/-! The reduction (R238). -/

/-- One element: the values counted, the result and whether a NaN was seen. -/
def reduceElem (d : Desc) (v : List Nat) : Nat × Bool :=
  let f := wireFmt d
  let w := 8 * wireBytes d
  if cTYPE d = 2 then
    (match cOP d with
     | 0 => v.foldl (fun a x => (a + x) % 2 ^ 32) 0
     | 1 => v.foldl (fun a x => if signOf a 32 < signOf x 32 then x else a) (v.headD 0)
     | 2 => v.foldl (fun a x => if signOf x 32 < signOf a 32 then x else a) (v.headD 0)
     | _ => v.foldl (fun a x => max a (signOf x 32).natAbs) 0, false)
  else
    let nan := fun x => (decodeF f x).isNan
    let seen := v.any nan
    if seen && (cFLAGS d % 2 = 0 || v.all nan) then (f.qnan, true)
    else
      let v := v.filter (fun x => !nan x)
      (match cOP d with
       | 0 => ((v.foldl (fun a x => XReal.add a (XReal.ofF (decodeF f x))) (.fin 0 0)).round f 0).1
       | 1 => v.foldl (fun a x => (fMinMax f true a x).1) (v.headD 0)
       | 2 => v.foldl (fun a x => (fMinMax f false a x).1) (v.headD 0)
       | _ => v.foldl (fun a x => max a (x % 2 ^ (w - 1))) 0, seen)

/-- The elements of a contribution: its segments in order. -/
def Contrib.elems (c : Contrib) (d : Desc) : List Nat :=
  let bytes := (c.segs.map (·.2)).flatten
  (List.range (bytes.length / wireBytes d)).map (fun i => leNat ((bytes.drop (i * wireBytes d)).take (wireBytes d)))

/-- The result of a round: its bytes and NANSEEN. A round of `coll.bar` has none (R240). -/
def reduceRound (d : Desc) (cs : List Contrib) : List Byte × Bool :=
  let els := (cs.map (fun c => c.elems d)).filter (fun l => !l.isEmpty)
  if els.isEmpty then ([], false)
  else
    let r := (List.range (cCOUNT d)).map (fun i => reduceElem d (els.map (fun l => (l[i]?).getD 0)))
    ((r.map (fun x => leBytes (wireBytes d) x.1)).flatten, r.any (·.2))

/-! Slots (R237, R239, R241). -/

def State.slot (s : State) (k : Nat) : Slot := Sparse.get {} s.slots k
def State.setSlot (s : State) (k : Nat) (x : Slot) : State := { s with slots := Sparse.set {} s.slots k x }

/-- The keys of the slots that a host device holds. -/
def slotBase (s : State) (dev : BitVec 10) : Nat := if dev = s.devNum then 0 else 2 ^ 18 + 256 * dev.toNat
def slotCount (s : State) (dev : BitVec 10) : Nat := if dev = s.devNum then 64 else 256

/-- An answer to an open or a close: STATUS and, for an open, HANDLE. -/
def collAnswer (s : State) (p : Packet) (status handle : Nat) : State := respTo s p 0 (leBytes 1 status ++ leBytes 8 handle)

/-- The descriptor that an open carries. -/
def Contrib.ofPacket (p : Packet) (rank round : Nat) : Contrib :=
  { rank := rank, round := round, sdev := p.sdev, sdie := p.sdie, xid := p.xid }

/-- CCTL open at the slot's host (R237). An open that finds no free slot waits. -/
def slotOpen (s : State) (p : Packet) : State :=
  let d : Desc := BitVec.ofNat 512 (leNat p.payload)
  let base := slotBase s p.ddev
  let keys := (List.range (slotCount s p.ddev)).map (base + ·)
  match keys.find? (fun k => let x := s.slot k; x.inUse && x.part == p.part && cKEY x.agreed == cKEY d) with
  | some k =>
    let x := s.slot k
    if x.agreed ≠ agreedOf d || x.ranks.contains (cRANK d) then collAnswer s p cREFUSED 0
    else collAnswer (s.setSlot k { x with ranks := x.ranks ++ [cRANK d] }) p cDONE (collHandle (cRANK d) (k - base) p.ddev x.gen)
  | none =>
    match keys.find? (fun k => !(s.slot k).inUse) with
    | some k =>
      let x : Slot := { inUse := true, part := p.part, agreed := agreedOf d, gen := (s.slot k).gen, ranks := [cRANK d] }
      collAnswer (s.setSlot k x) p cDONE (collHandle (cRANK d) (k - base) p.ddev x.gen)
    | none => { s with opens := s.opens ++ [p] }
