/-- FETCH_WORD reads the word at the fetch address. A word of one of the six engines whose queue has a slot goes to the end of that
queue as one unit, with the prefixes that came before it and the next number in fetch order; the prefixes are used up, and outside
a loop the fetch address moves on by 4. With the queue full nothing is fetched. A word that cannot be read makes fetch wait, or a
fetch fault is entered with the fetch address in TEPC and TVAL. A strand that is not live, has ended, or waits for a control-flow
word fetches nothing. (R34, R86, R97, R127, R131, R343) -/
def Obligations.FetchAppendsOneUnit : Prop :=
  (∀ s : State, s.cs.fetches = false → exec .fetchWord s = .next s) ∧
  (∀ (s t : State) (w : Word), s.cs.fetches = true → fetchRead s = .word t w → engineOf w < 6 →
    (engineOf w = 3 → needsFollow t.cs.q.xfer = false) →
    let u := buildUnit t w
    let e := engOf u.word
    (16 ≤ queueLength (t.cs.q.get e) → exec .fetchWord s = .next t) ∧
    (queueLength (t.cs.q.get e) < 16 → ∃ r, exec .fetchWord s = .next r ∧ r.cs.q.get e = t.cs.q.get e ++ [.unit u] ∧
      (∀ e', e' ≠ e → r.cs.q.get e' = t.cs.q.get e') ∧ r.nextSeq = t.nextSeq + 1 ∧ r.cs.pfx = {} ∧ r.mem = t.mem ∧ r.cs.s = t.cs.s ∧
      r.cs.v = t.cs.v ∧ (t.cs.loops = [] → r.cs.pc = t.cs.pc + 4) ∧
      (t.csTeam.hdr.patches = [] → u.word = w ∧ u.pfx = t.cs.pfx.words ∧ u.taddr = t.cs.pc ∧ u.seq = t.nextSeq ∧
        u.addr = if t.cs.pfx.words = [] then t.cs.pc else t.cs.pfx.addr))) ∧
  (∀ (s t : State), s.cs.fetches = true → fetchRead s = .wait t → exec .fetchWord s = .next t) ∧
  (∀ (s t : State) (c : Cause), s.cs.fetches = true → fetchRead s = .fault t c → exec .fetchWord s =
    .next (t.enterTrap { addr := t.cs.pc, taddr := t.cs.pc, seq := t.nextSeq } 0 c t.cs.pc t.cs.pc true none [] []))

/-- TRAP_ENTRY enters the handler of the stepping strand at TVEC in the P view with the unit's address in TEPC, and leaves memory
alone. HANG_TIMEOUT changes nothing before the timer has reached HANGCTL.TIMEOUT; then it captures the hang record of the strand
slot and raises HANG on the oldest head unit, with word 14 of the record in TVAL. WAIT_DEADLINE runs the timed wait at the head of
the CTRL queue, which, its deadline having passed unsatisfied now or earlier, leaves the queue with 0 in its destination and
STAT.TIMEOUT; YIELD_PAUSE_EXPIRY does so for yield.pause once its 64 cycles have passed, counted while the team is on its tile
(log 67), and leaves it at the head before. (R139, R140, R145, R344, R355, R270) -/
def Obligations.TimedStepsOfAStrand : Prop :=
  (∀ (s : State) (k : Cause) (g : BitVec 3) (v : Dword), s.cs.frame = none → s.cs.tvec ≠ 0 → g.toNat < 6 →
    ∃ t : State, exec (.trapEntry k.code g v) s = .next t ∧ t.cs.pc = s.cs.tvec ∧ t.cs.p = true ∧ t.cs.pp = s.cs.p ∧ t.cs.tval = v ∧
      t.cs.tepc = s.cs.unit.addr &&& ~~~3 ∧ t.cs.tcause.toNat = k.code.toNat + 256 * g.toNat ∧ t.mem = s.mem ∧ t.others = s.others) ∧
  (∀ s : State, (s.hangctl = 0 ∨ s.cs.hangCounts = false ∨ s.cs.hangTimer < s.hangctl.toNat * 1000) → exec .hangTimeout s = .next s) ∧
  (∀ (s : State) (e : Eng) (u : EUnit), s.hangctl ≠ 0 → s.cs.hangCounts = true → s.hangctl.toNat * 1000 ≤ s.cs.hangTimer →
    oldestHead s.cs = some (e, u) → s.cs.frame = none → s.cs.tvec ≠ 0 → ∃ t : State, exec .hangTimeout s = .next t ∧
      t.cs.tcause.toNat = Cause.hang.code.toNat + 256 * e.num ∧ t.cs.tval = hangWord s 14 ∧ t.cs.tepc = u.addr &&& ~~~3 ∧
      t.cs.pc = s.cs.tvec ∧ t.mem = s.mem ∧
      t.hangRec = (List.range 16).foldl (fun m n => Sparse.set 0 m (hangKey s.cs s.cs.slot n) (hangWord s n)) s.hangRec) ∧
  (∀ (s : State) (u : EUnit), s.cs.ctrlHead = some u →
    let s' := s.onCs (fun t => { t with unit := u, q := { t.q with ctrl := t.q.ctrl.drop 1 }, hangTimer := 0 })
    (∀ e d a, decodeCtrl u.word = .ok (.evWaitt e d a) → Issues (.evWaitt e d a) s' →
      (128 ≤ (s.cs.ev e - (s.cs.sc d).setWidth 8).toNat ∧ (s.cs.sc a).toNat ≤ s.time % 2 ^ 64 ∨ s.cs.timeUp = true) →
      exec .waitDeadline s = .next (s'.did (fun t => (({ t with timeUp := false } : Strand).setSc d 0).setStat statTIMEOUT))) ∧
    (decodeCtrl u.word = .ok .yieldPause → Issues .yieldPause s' → ∀ z, s.cs.pauseEnd = some z →
      (z ≤ s.cs.cyc → exec .yieldPauseExpiry s = .next (s'.did (fun t => { t with pauseEnd := none }))) ∧
      (s.cs.cyc < z → ∃ t : State, exec .yieldPauseExpiry s = .next t ∧ t.cs.q.ctrl = .unit u :: s.cs.q.ctrl.drop 1 ∧ t.cs.pauseEnd = some z ∧
        t.mem = s.mem))) ∧
  (∀ s : State, s.cs.ctrlHead = none → exec .waitDeadline s = .next s ∧ exec .yieldPauseExpiry s = .next s)
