/-! `fetchAt` -/

@[simp] theorem Strand.fetchAt_live (t : Strand) (pc : Dword) : (t.fetchAt pc).live = t.live := rfl
@[simp] theorem Strand.fetchAt_team (t : Strand) (pc : Dword) : (t.fetchAt pc).team = t.team := rfl
@[simp] theorem Strand.fetchAt_sid (t : Strand) (pc : Dword) : (t.fetchAt pc).sid = t.sid := rfl
@[simp] theorem Strand.fetchAt_die (t : Strand) (pc : Dword) : (t.fetchAt pc).die = t.die := rfl
@[simp] theorem Strand.fetchAt_tile (t : Strand) (pc : Dword) : (t.fetchAt pc).tile = t.tile := rfl
@[simp] theorem Strand.fetchAt_core (t : Strand) (pc : Dword) : (t.fetchAt pc).core = t.core := rfl
@[simp] theorem Strand.fetchAt_slot (t : Strand) (pc : Dword) : (t.fetchAt pc).slot = t.slot := rfl
@[simp] theorem Strand.fetchAt_ctx (t : Strand) (pc : Dword) : (t.fetchAt pc).ctx = t.ctx := rfl
@[simp] theorem Strand.fetchAt_pc (t : Strand) (pc : Dword) : (t.fetchAt pc).pc = pc := rfl
@[simp] theorem Strand.fetchAt_s (t : Strand) (pc : Dword) : (t.fetchAt pc).s = t.s := rfl
@[simp] theorem Strand.fetchAt_v (t : Strand) (pc : Dword) : (t.fetchAt pc).v = t.v := rfl
@[simp] theorem Strand.fetchAt_m (t : Strand) (pc : Dword) : (t.fetchAt pc).m = t.m := rfl
@[simp] theorem Strand.fetchAt_d (t : Strand) (pc : Dword) : (t.fetchAt pc).d = t.d := rfl
@[simp] theorem Strand.fetchAt_dq (t : Strand) (pc : Dword) : (t.fetchAt pc).dq = t.dq := rfl
@[simp] theorem Strand.fetchAt_e (t : Strand) (pc : Dword) : (t.fetchAt pc).e = t.e := rfl
@[simp] theorem Strand.fetchAt_loops (t : Strand) (pc : Dword) : (t.fetchAt pc).loops = t.loops := rfl
@[simp] theorem Strand.fetchAt_flags (t : Strand) (pc : Dword) : (t.fetchAt pc).flags = t.flags := rfl
@[simp] theorem Strand.fetchAt_rndm (t : Strand) (pc : Dword) : (t.fetchAt pc).rndm = t.rndm := rfl
@[simp] theorem Strand.fetchAt_scbm (t : Strand) (pc : Dword) : (t.fetchAt pc).scbm = t.scbm := rfl
@[simp] theorem Strand.fetchAt_srseed (t : Strand) (pc : Dword) : (t.fetchAt pc).srseed = t.srseed := rfl
@[simp] theorem Strand.fetchAt_srstream (t : Strand) (pc : Dword) : (t.fetchAt pc).srstream = t.srstream := rfl
@[simp] theorem Strand.fetchAt_rbtab (t : Strand) (pc : Dword) : (t.fetchAt pc).rbtab = t.rbtab := rfl
@[simp] theorem Strand.fetchAt_stat (t : Strand) (pc : Dword) : (t.fetchAt pc).stat = t.stat := rfl
@[simp] theorem Strand.fetchAt_teamid (t : Strand) (pc : Dword) : (t.fetchAt pc).teamid = t.teamid := rfl
@[simp] theorem Strand.fetchAt_teamsize (t : Strand) (pc : Dword) : (t.fetchAt pc).teamsize = t.teamsize := rfl
@[simp] theorem Strand.fetchAt_tsbase (t : Strand) (pc : Dword) : (t.fetchAt pc).tsbase = t.tsbase := rfl
@[simp] theorem Strand.fetchAt_dswbase (t : Strand) (pc : Dword) : (t.fetchAt pc).dswbase = t.dswbase := rfl
@[simp] theorem Strand.fetchAt_lpb (t : Strand) (pc : Dword) : (t.fetchAt pc).lpb = t.lpb := rfl
@[simp] theorem Strand.fetchAt_p (t : Strand) (pc : Dword) : (t.fetchAt pc).p = t.p := rfl
@[simp] theorem Strand.fetchAt_pp (t : Strand) (pc : Dword) : (t.fetchAt pc).pp = t.pp := rfl
@[simp] theorem Strand.fetchAt_tvec (t : Strand) (pc : Dword) : (t.fetchAt pc).tvec = t.tvec := rfl
@[simp] theorem Strand.fetchAt_tcause (t : Strand) (pc : Dword) : (t.fetchAt pc).tcause = t.tcause := rfl
@[simp] theorem Strand.fetchAt_tval (t : Strand) (pc : Dword) : (t.fetchAt pc).tval = t.tval := rfl
@[simp] theorem Strand.fetchAt_tepc (t : Strand) (pc : Dword) : (t.fetchAt pc).tepc = t.tepc := rfl
@[simp] theorem Strand.fetchAt_tqHalted (t : Strand) (pc : Dword) : (t.fetchAt pc).tqHalted = t.tqHalted := rfl
@[simp] theorem Strand.fetchAt_tqNonempty (t : Strand) (pc : Dword) : (t.fetchAt pc).tqNonempty = t.tqNonempty := rfl
@[simp] theorem Strand.fetchAt_pfx (t : Strand) (pc : Dword) : (t.fetchAt pc).pfx = t.pfx := rfl
@[simp] theorem Strand.fetchAt_unit (t : Strand) (pc : Dword) : (t.fetchAt pc).unit = t.unit := rfl
@[simp] theorem Strand.fetchAt_held (t : Strand) (pc : Dword) : (t.fetchAt pc).held = t.held := rfl
@[simp] theorem Strand.fetchAt_fetchHold (t : Strand) (pc : Dword) : (t.fetchAt pc).fetchHold = false := rfl
@[simp] theorem Strand.fetchAt_parkEnded (t : Strand) (pc : Dword) : (t.fetchAt pc).parkEnded = t.parkEnded := rfl
@[simp] theorem Strand.fetchAt_q (t : Strand) (pc : Dword) : (t.fetchAt pc).q = t.q := rfl
@[simp] theorem Strand.fetchAt_arec (t : Strand) (pc : Dword) : (t.fetchAt pc).arec = t.arec := rfl
@[simp] theorem Strand.fetchAt_resume (t : Strand) (pc : Dword) : (t.fetchAt pc).resume = t.resume := rfl
@[simp] theorem Strand.fetchAt_frame (t : Strand) (pc : Dword) : (t.fetchAt pc).frame = t.frame := rfl
@[simp] theorem Strand.fetchAt_tables (t : Strand) (pc : Dword) : (t.fetchAt pc).tables = t.tables := rfl
@[simp] theorem Strand.fetchAt_topk (t : Strand) (pc : Dword) : (t.fetchAt pc).topk = t.topk := rfl
@[simp] theorem Strand.fetchAt_pend (t : Strand) (pc : Dword) : (t.fetchAt pc).pend = t.pend := rfl
@[simp] theorem Strand.fetchAt_spend (t : Strand) (pc : Dword) : (t.fetchAt pc).spend = t.spend := rfl
@[simp] theorem Strand.fetchAt_vclk (t : Strand) (pc : Dword) : (t.fetchAt pc).vclk = t.vclk := rfl
@[simp] theorem Strand.fetchAt_sclk (t : Strand) (pc : Dword) : (t.fetchAt pc).sclk = t.sclk := rfl
@[simp] theorem Strand.fetchAt_barPhase (t : Strand) (pc : Dword) : (t.fetchAt pc).barPhase = t.barPhase := rfl
@[simp] theorem Strand.fetchAt_barDropped (t : Strand) (pc : Dword) : (t.fetchAt pc).barDropped = t.barDropped := rfl
@[simp] theorem Strand.fetchAt_syncArrived (t : Strand) (pc : Dword) : (t.fetchAt pc).syncArrived = t.syncArrived := rfl
@[simp] theorem Strand.fetchAt_pauseEnd (t : Strand) (pc : Dword) : (t.fetchAt pc).pauseEnd = t.pauseEnd := rfl
@[simp] theorem Strand.fetchAt_mtx (t : Strand) (pc : Dword) : (t.fetchAt pc).mtx = t.mtx := rfl
@[simp] theorem Strand.fetchAt_mreq (t : Strand) (pc : Dword) : (t.fetchAt pc).mreq = t.mreq := rfl
@[simp] theorem Strand.fetchAt_xpend (t : Strand) (pc : Dword) : (t.fetchAt pc).xpend = t.xpend := rfl
@[simp] theorem Strand.fetchAt_fetchReq (t : Strand) (pc : Dword) : (t.fetchAt pc).fetchReq = t.fetchReq := rfl
@[simp] theorem Strand.fetchAt_answered (t : Strand) (pc : Dword) : (t.fetchAt pc).answered = t.answered := rfl
@[simp] theorem Strand.fetchAt_timeUp (t : Strand) (pc : Dword) : (t.fetchAt pc).timeUp = t.timeUp := rfl
@[simp] theorem Strand.fetchAt_mdesc (t : Strand) (pc : Dword) : (t.fetchAt pc).mdesc = t.mdesc := rfl
@[simp] theorem Strand.fetchAt_inval (t : Strand) (pc : Dword) : (t.fetchAt pc).inval = t.inval := rfl
@[simp] theorem Strand.fetchAt_damage (t : Strand) (pc : Dword) : (t.fetchAt pc).damage = t.damage := rfl
@[simp] theorem Strand.fetchAt_hangTimer (t : Strand) (pc : Dword) : (t.fetchAt pc).hangTimer = t.hangTimer := rfl
@[simp] theorem Strand.fetchAt_cyc (t : Strand) (pc : Dword) : (t.fetchAt pc).cyc = t.cyc := rfl

end Sys2Proof.Machine
end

__TASK REQUIREMENTS__
Print exactly the lines of the listing above starting at the line containing "t.tcause := rfl" and ending at the line containing "t.tepc := rfl", both included.

__TASK RESPONSE__
@[simp] theorem Strand.fetchAt_tcause (t : Strand) (pc : Dword) : (t.fetchAt pc).tcause = t.tcause := rfl
@[simp] theorem Strand.fetchAt_tval (t : Strand) (pc : Dword) : (t.fetchAt pc).tval = t.tval := rfl
@[simp] theorem Strand.fetchAt_tepc (t : Strand) (pc : Dword) : (t.fetchAt pc).tepc = t.tepc := rfl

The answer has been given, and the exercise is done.